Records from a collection
☆ ☆ ☆

-- ==== Sys2Proof/Syntax.lean ====
section
/-! DEFINITION. The instruction terms of Utrath: one constructor of `Instr` for every row of spec/opcode_table.json
(spec/03_encoding.md R61-R67), with the operands of the device's own steps. -/

namespace Sys2Proof

/-- The `ord` field (R60). -/
inductive Ord where
  | pl | acq | rel | ar
  deriving DecidableEq, Repr

/-- The `scope` field (R60, R227). -/
inductive Scope where
  | hart | core | stack | pkg | sys | fab
  deriving DecidableEq, Repr

/-- The type tags of R35. `q n` is Q(n+1) and `qu n` is QU(n+1). -/
inductive Tag where
  | none
  | s8 | s16 | s32 | s64
  | u8 | u16 | u32 | u64
  | hb
  | f16 | bf16 | f32
  | q (n : BitVec 4)
  | qu (n : BitVec 4)
  deriving DecidableEq, Repr

/-- A context: its partition and its CTXID (R34). -/
structure CtxKey where
  part : Nat
  ctx : BitVec 32
  deriving DecidableEq, Repr

/-- Where an uncorrectable register error arises (R322). -/
inductive PoisonSite where
  | vreg (r : BitVec 6) (word : BitVec 8)
  | mask (m : BitVec 3) (word : BitVec 8)
  | scalar (r : BitVec 5)
  | tile (t : BitVec 3) (entry : BitVec 14)
  deriving DecidableEq, Repr

/-- A received Blufold-X packet (R333): the port, the partition it is for, header and payload. -/
structure Packet where
  port : Nat
  part : Nat
  header : BitVec 128
  payload : List Byte
  deriving DecidableEq, Repr

/-- Where the host accesses a function (R341): `n` bytes at offset `off` of its BAR0 or its BAR2. -/
structure HostPlace where
  bar0 : Bool
  off : Nat
  n : Nat
  deriving DecidableEq, Repr

/-- A replay that a receiver asks for (R332): from link sequence number `seq`; it arrives whole when `ok`. -/
structure Replay where
  seq : Nat
  ok : Bool
  deriving DecidableEq, Repr

/-- A port that comes up (R332, R335): the device it is joined to, and its compressor's thresholds. -/
structure PortSetup where
  port : Nat
  peer : BitVec 16
  onAt : Nat
  offAt : Nat
  deriving DecidableEq, Repr

/-- What a contribution to a collective says beside its group, sequence and member (R222, R224). Units are
elements, or whole 32-element blocks for a block type. -/
structure Contribution where
  fn : Nat
  op : Nat
  root : Nat
  tag : Tag
  vl : Nat
  span : Nat
  units : List Nat
  deriving DecidableEq, Repr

☆ ☆ ☆

◆ ACTIVITY
Copy every line that appears above, with each word kept as it is.

◆ ANSWER TO THIS PROBLEM
-- ==== Sys2Proof/Syntax.lean ====
section
/-! DEFINITION. The instruction terms of Utrath: one constructor of `Instr` for every row of spec/opcode_table.json
(spec/03_encoding.md R61-R67), with the operands of the device's own steps. -/

namespace Sys2Proof

/-- The `ord` field (R60). -/
inductive Ord where
  | pl | acq | rel | ar
  deriving DecidableEq, Repr

/-- The `scope` field (R60, R227). -/
inductive Scope where
  | hart | core | stack | pkg | sys | fab
  deriving DecidableEq, Repr

/-- The type tags of R35. `q n` is Q(n+1) and `qu n` is QU(n+1). -/
inductive Tag where
  | none
  | s8 | s16 | s32 | s64
  | u8 | u16 | u32 | u64
  | hb
  | f16 | bf16 | f32
  | q (n : BitVec 4)
  | qu (n : BitVec 4)
  deriving DecidableEq, Repr

/-- A context: its partition and its CTXID (R34). -/
structure CtxKey where
  part : Nat
  ctx : BitVec 32
  deriving DecidableEq, Repr

/-- Where an uncorrectable register error arises (R322). -/
inductive PoisonSite where
  | vreg (r : BitVec 6) (word : BitVec 8)
  | mask (m : BitVec 3) (word : BitVec 8)
  | scalar (r : BitVec 5)
  | tile (t : BitVec 3) (entry : BitVec 14)
  deriving DecidableEq, Repr

/-- A received Blufold-X packet (R333): the port, the partition it is for, header and payload. -/
structure Packet where
  port : Nat
  part : Nat
  header : BitVec 128
  payload : List Byte
  deriving DecidableEq, Repr

/-- Where the host accesses a function (R341): `n` bytes at offset `off` of its BAR0 or its BAR2. -/
structure HostPlace where
  bar0 : Bool
  off : Nat
  n : Nat
  deriving DecidableEq, Repr

/-- A replay that a receiver asks for (R332): from link sequence number `seq`; it arrives whole when `ok`. -/
structure Replay where
  seq : Nat
  ok : Bool
  deriving DecidableEq, Repr

/-- A port that comes up (R332, R335): the device it is joined to, and its compressor's thresholds. -/
structure PortSetup where
  port : Nat
  peer : BitVec 16
  onAt : Nat
  offAt : Nat
  deriving DecidableEq, Repr

/-- What a contribution to a collective says beside its group, sequence and member (R222, R224). Units are
elements, or whole 32-element blocks for a block type. -/
structure Contribution where
  fn : Nat
  op : Nat
  root : Nat
  tag : Tag
  vl : Nat
  span : Nat
  units : List Nat
  deriving DecidableEq, Repr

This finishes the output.